PROBLEM:
Begin at the first line of the records below and, please, give each line again exactly until the line with "## Traps -/" is included.

Stored dataset items
-- ==== Sys2Proof/Machine/Ops.lean ====
section
/-! DEFINITION. Taking a trap and returning from one (11 R222 to R226), retiring an instruction (09 R183, R184, R207),
the order between a context's operations (10 R210 to R219), and the issue of memory accesses (08 R174). -/

namespace Sys2Proof.Machine

/-! ## Traps -/

/-- Fields of ECAUSE (11 Table 116). -/
def ecCode (e : Word) : Nat := (e.extractLsb' 0 8).toNat
def ecCtx (e : Word) : Nat := (e.extractLsb' 12 4).toNat
def ecIlen (e : Word) : Nat := (e.extractLsb' 19 3).toNat
def ecHnd (e : Word) : Bool := e.getLsbD 23
def ecAct (e : Word) : Nat := (e.extractLsb' 24 2).toNat

/-- ECAUSE of a trap that is taken: HND set and ACT 0 (11 R223). -/
def Trap.ecause (t : Trap) : Word :=
  BitVec.ofNat 64 (t.code + t.ctx * 2 ^ 12 + t.ilen * 2 ^ 19 + t.async.toNat * 2 ^ 22 + 2 ^ 23)

/-- Whether EVEC can be entered (11 R223). -/
def evecOk (e : GReg) : Bool := e.tag && (decide (e.otype = 0) || decide (e.otype = 1)) && (e.perms &&& pX != 0)

/-- The trap registers as trap entry leaves them; a PC in residual code is named by its original PC (11 R223). -/
def CoreRegs.enter (r : CoreRegs) (t : Trap) (res : Option (Word × Word)) : CoreRegs :=
  match res with
  | some (orig, iter) =>
    { r with ecause := t.ecause, epc := orig, erpc := t.pc ||| 1, eiter := iter, eadr := t.addr, einfo := t.info }
  | none => { r with ecause := t.ecause, epc := t.pc, erpc := 0, eiter := 0, eadr := t.addr, einfo := t.info }

/-- The control context continues at EVEC, or the pen is reset (11 R223, 24 R368). -/
def State.vector (s : State) (core : Nat) (t : Trap) : State :=
  let k := s.core core
  if evecOk k.cr.evec then
    s.modCtx core 0 (fun c => { c with pcc := k.cr.evec.withOtype 0, yielding := [] })
  else s.hardReset core 2 t.code t.ctx t.addr t.pc (!k.evecSet)

/-- Trap entry, in one step of the control context (11 R223). -/
def State.takeTrap (s : State) (core : Nat) (t : Trap) : State :=
  let res := s.residualPc t.pc
  (s.modCore core (fun k => { k with cr := k.cr.enter t res, waiting := false })).vector core t

/-- A trap of the control context itself: taken at once, or a double fault (11 R222). A POIS resets the pen (11 R228),
and a `brk` while a trap is handled diverts to EVEC again. -/
def State.ownTrap (s : State) (core : Nat) (t : Trap) : State :=
  let k := s.core core
  if t.code = tPOIS then s.hardReset core 2 t.code 0 t.addr t.pc false
  else if !ecHnd k.cr.ecause then s.takeTrap core t
  else if t.code = tBRK then
    let e := (k.cr.ecause &&& ~~~0xF0FF#64) ||| BitVec.ofNat 64 tBRK
    (s.modCore core (fun k => { k with cr := { k.cr with ecause := e, epc := t.pc } })).vector core t
  else s.hardReset core 2 t.code 0 t.addr t.pc false

/-- A trap is raised on behalf of a context: its held stores leave, a helper becomes STOPPED and its trap pending, and
the control context takes its own (04 Table 34, 08 R167, 11 R222). Poison that a helper consumes makes an error record
(11 R230). -/
def State.raiseTrap (s : State) (core x : Nat) (t : Trap) : State :=
  let s := (s.drainCtx core x).1
  if x = 0 then s.ownTrap core t
  else
    (if t.code = tPOIS then s.coreError core 2 t.code x t.addr t.pc else s).modCore core (fun k =>
      let k := k.setCtx x { k.ctx x with st := .stopped }
      { k with pending := k.pending ++ [t],
               ctxs := k.ctxs.map (fun p => (p.1, { p.2 with yielding := p.2.yielding.filter (fun y => y != x) })) })

/-- Where an asynchronous trap of a context says that it goes on: at its next instruction (11 R224); a POST goes on at the
fence that orders the refused store, when the context has issued nothing after that fence (10 R219). DEDUCED (log 69). -/
def State.resumePc (s : State) (core x code : Nat) : Word :=
  let k := s.core core
  let c := k.ctx x
  let refused := (k.journal.filter (fun p => p.2.st == 2 && p.2.ctx == x)).map (fun p => p.2.id)
  let fence := c.orders.findSome? (fun r => r.redo.bind (fun a =>
    if a.2 = c.pcc.word ∧ r.ids.any refused.contains then some a.1 else none))
  if code = tPOST then fence.getD c.pcc.word else c.pcc.word

/-- An asynchronous trap of a context (11 R224). It stays pending while a held store of the context cannot leave (08 R167). -/
def State.raiseAsync (s : State) (core x code : Nat) (addr info : Word) : State :=
  match (s.ctx core x).st with
  | .live =>
    match s.drainCtx core x with
    | (s, true) =>
      let pc := s.resumePc core x code
      s.raiseTrap core x ⟨code, x, true, pc, s.wordsAt core x pc, addr, info⟩
    | (s, false) => s.pendTrap core x code addr info
  | .stopped => s.pendTrap core x code addr info
  | .free => s

/-- A trap that goes to the storing or sending context when it is LIVE, and otherwise to the control context
(08 R166, R170). -/
def State.raiseLive (s : State) (core x code : Nat) (addr info : Word) : State :=
  if (s.ctx core x).st = .live then s.raiseAsync core x code addr info else s.raiseAsync core 0 code addr info

/-- Raises the first trap that waits for a context before the context next issues (11 R224). -/
def State.deliverTrap (s : State) (core x : Nat) : State :=
  match (s.ctx core x).traps with
  | [] => s
  | t :: ts =>
    let s := s.modCtx core x (fun c => { c with traps := ts })
    s.raiseAsync core x t.code t.addr t.info

/-- The control context takes the pending helper trap that was raised first (11 R222). -/
def State.takePending (s : State) (core : Nat) : State :=
  match (s.core core).pending with
  | [] => s
  | t :: ts => (s.modCore core (fun k => { k with pending := ts })).takeTrap core t

/-- Whether the control context takes a helper trap at a trap point now (11 R222). -/
def State.trapDue (s : State) (core : Nat) : Bool :=
  let k := s.core core
  !k.pending.isEmpty && !ecHnd k.cr.ecause

/-! ## Retiring -/

/-- What an instruction does: it retires, with the PC moved on or set; raises a trap with no effect; is held; retires
and then raises a trap at the next instruction; or has already put its context in its next state. -/
inductive Eff where
  | next (s : State)
  | jump (s : State) (pcc : GReg)
  | trap (t : TrapReq)
  | hold (s : State)
  | after (s : State) (t : TrapReq)
  | taken (s : State)

/-- A context has issued: it is the last issuer, and no `yield` waits for it any more (09 R183, 06 R137). -/
def Core.issued (k : Core) (x : Nat) : Core :=
  { k with lastIssuer := x, waiting := if x = 0 then false else k.waiting,
           ctxs := k.ctxs.map (fun p => (p.1, { p.2 with yielding := p.2.yielding.filter (fun y => y != x) })) }

/-- The addresses in memory that a form of pages 5 and 6 accesses beside those that the load and store forms check: of a channel
or reply slot, and of the block that it reads or writes. Of an engine command that is its descriptor, of `sblk` its base, and not
the operands and destinations that the descriptor names. DESIGN CHOICE (log 83): 02 R46 does not say which address counts. -/
def Ctx.reached (c : Ctx) (f : Form) (o : Op) : List Word :=
  match f.page, f.op, f.sel with
  | 6, 5, some 0 => [(c.rg o.rd).word, (c.rg o.ra).word]
  | 6, 5, _ => [(c.rg o.rd).word]
  | 6, 7, some 1 => [(c.rg o.rd).word]
  | 6, 6, _ | 6, 8, _ | 6, 9, some 0 | 6, 10, some 0 | 5, 0, some 0 | 5, 2, _ | 5, 4, _ => [(c.rg o.ra).word]
  | _, _, _ => []

/-- The fallback warnings of an instruction: those of its encoding, and a system scope that a window narrows (02 R46, R49). -/
def Ctx.warns (c : Ctx) (f : Form) (o : Op) : BitVec 7 :=
  warnBits f o ||| warnIf (decide (f.cls ≠ .none) && decide (o.scope = 3) && (c.reached f o).any isWindow) wSCOPE

/-- An instruction retires: fallback warnings in checked mode, CYC, the PC, and the park of a switch marker (02 R49 to
R51, 04 Table 44, 09 R184). `was` is the context at issue. -/
def State.retire (s : State) (f : Form) (o : Op) (was : Ctx) (pcc : Option GReg) : State :=
  s.modCore s.curCore (fun k =>
    let c := k.ctx s.curCtx
    let cr := if was.cr.cm then c.cr else c.cr.addWarn was.pcc.word (was.warns f o)
    let pcc' := pcc.getD (c.pcc.withAddr (was.pcc.word + BitVec.ofNat 64 (2 * o.words)))
    (k.setCtx s.curCtx { c with cr := { cr with cyc := cr.cyc + 1 }, pcc := pcc', parked := o.m && c.outs.any Outst.mark }).issued
      s.curCtx)

/-- A helper's CYC reaches its BUDGET (09 R207). -/
def Ctx.budgetOut (c : Ctx) : Bool := c.cr.budget != 0 && c.cr.cyc == c.cr.budget

/-- Raises BUDG for a context (09 R207). -/
def State.raiseBudg (s : State) (core x : Nat) : State := s.raiseAsync core x tBUDG 0 (s.ctx core x).cr.cyc

/-- Takes the first pending HFLT of a context off its list (15 R275). -/
def State.popHflt (s : State) (core x : Nat) : Option (State × Trap) :=
  match (s.ctx core x).hflts with
  | [] => none
  | t :: ts => some (s.modCtx core x (fun c => { c with hflts := ts }), t)

/-- Raises the first HFLT of the executing context at its current PC (15 R275, 16 R287). -/
def State.raiseHflt (s : State) : State :=
  match s.popHflt s.curCore s.curCtx with
  | none => s
  | some (s', t) => s'.raiseAsync s.curCore s.curCtx tHFLT t.addr t.info

/-- What follows a retirement: an HFLT at a switch marker, and BUDG (15 R275, 09 R207). An `hpoll` with M = 1 counts as the next
instruction with M = 1 there. DESIGN CHOICE (log 10): R275 says also that `hpoll` takes no HFLT. -/
def State.afterRetire (s : State) (o : Op) : State :=
  let c := s.core s.curCore
  let s := if o.m && (c.ctx s.curCtx).st == .live then s.raiseHflt else s
  if s.curCtx ≠ 0 ∧ (s.ctx s.curCore s.curCtx).budgetOut ∧ (s.ctx s.curCore s.curCtx).st ≠ .free then
    s.raiseBudg s.curCore s.curCtx
  else s

/-! ## Order -/

/-- Whether an outstanding result has been performed. -/
def Wait.performed : Wait → Bool
  | .ready _ _ => true
  | _ => false

/-- The fence sets of an access (10 Table 99). -/
def AccOp.sets (op : AccOp) : BitVec 4 :=
  if op.kind = 0 then setL else if op.kind = 1 then setS else setL ||| setS

/-- The operations of a context that are not yet performed, with their fence sets (10 R211). An engine command is performed
when it is accepted and owns its destination lines. -/
def State.unperformed (s : State) (core x : Nat) : List (Nat × BitVec 4) :=
  let k := s.core core
  ((k.ctx x).outs.filter (fun o => !o.wait.performed)).map (fun o => (o.id, o.sets)) ++
  (k.journal.filter (fun p => p.2.st == 1 && p.2.ctx == x)).map (fun p => (p.2.id, setS)) ++
  (k.gather.filter (fun l => l.ctx == x)).map (fun l => (l.id, setS)) ++
  s.net.filterMap (fun p => match p.body with
    | .msg c y _ _ _ _ _ _ _ => if c = core ∧ y = x then some (p.id, setM) else none
    | .record c y _ _ _ _ _ _ _ _ => if c = core ∧ y = x then some (p.id, setM) else none
    | .reply c y _ _ _ _ => if c = core ∧ y = x then some (p.id, setM) else none
    | .cancel _ _ _ c y _ => if c = core ∧ y = x then some (p.id, setM ||| setE) else none
    | .resume _ _ c y _ => if c = core ∧ y = x then some (p.id, setM ||| setE) else none
    | _ => none) ++
  s.benches.flatMap (fun b => (b.2.hires.filter (fun h => h.core == core && h.ctx == x &&
    (h.stage == .inbox || (h.stage == .queued && !s.ownsAll h.id)))).map
    (fun h => (h.id, setM ||| setE))) ++
  s.copies.flatMap (fun e => (e.2.filter (fun h => h.core == core && h.ctx == x &&
    (!h.accepted || !s.ownsAll h.id))).map
    (fun h => (h.id, setM ||| setE))) ++
  s.stks.flatMap (fun e => (e.2.filter (fun h => h.core == core && h.ctx == x &&
    (!h.accepted || !s.ownsAll h.id))).map
    (fun h => (h.id, setM ||| setE))) ++
  (s.waits.filter (fun a => a.core == core && a.ctx == x)).map (fun a => (a.out, a.op.sets))

/-- The operations of some sets that are not yet performed. -/
def pendingOf (u : List (Nat × BitVec 4)) (sets : BitVec 4) : List Nat :=
  (u.filter (fun p => p.2 &&& sets != 0)).map Prod.fst

/-- Drops the orders whose operations have all been performed. -/
def liveOrders (u : List (Nat × BitVec 4)) (os : List Order) : List Order :=
  os.filter (fun r => r.ids.any (fun i => u.any (fun p => p.1 == i)))

/-- The held stores that must leave first leave, and the Bool says whether the operation may be issued now: everything
that must precede it has been performed (10 R212, R219). -/
def State.orderGate (s : State) (f : Form) (o : Op) : State × Bool :=
  let (core, x) := (s.curCore, s.curCtx)
  let need := f.waitsFor o
  let (s, left) := if need &&& setS != 0 then s.drainCtx core x else (s, true)
  let u := s.unperformed core x
  let s := s.modCtx core x (fun c => { c with orders := liveOrders u c.orders })
  let blocked := (s.ctx core x).orders.any (fun r => r.succ &&& f.sets != 0)
  (s, left && !blocked && (pendingOf u need).isEmpty)

/-- The later operations that must wait until an operation is performed; an `ldc` through a reply slot takes F as `ld.fec` does
(08 R175, 10 R217). -/
def State.blocks (s : State) (f : Form) (o : Op) : BitVec 4 :=
  f.blocks o ||| (if f.isLdc ∧ (s.g o.ra).otype = 3 then setL ||| setS else 0)

/-- After an operation has issued: the order `b` that it puts on later ones. -/
def State.orderAfter (s : State) (b : BitVec 4) (first : Nat) : State :=
  if b = 0 then s
  else
    let ids := ((s.unperformed s.curCore s.curCtx).filter (fun p => decide (first ≤ p.1))).map Prod.fst
    if ids.isEmpty then s
    else s.modCx (fun c => { c with orders := c.orders ++ [⟨b, ids, none⟩] })

/-! ## One instruction -/

/-- The table through which the stores of a form go: of `sblk` that of the partition, whatever the context (23 R357). -/
def State.storeRoot (s : State) (f : Form) : Word :=
  s.rootOf s.curCore (if f.page = 5 ∧ f.op = 4 ∧ f.sel = some 1 then 1 else s.curCtx)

SOLUTION BELOW:
-- ==== Sys2Proof/Machine/Ops.lean ====
section
/-! DEFINITION. Taking a trap and returning from one (11 R222 to R226), retiring an instruction (09 R183, R184, R207),
the order between a context's operations (10 R210 to R219), and the issue of memory accesses (08 R174). -/

namespace Sys2Proof.Machine

/-! ## Traps -/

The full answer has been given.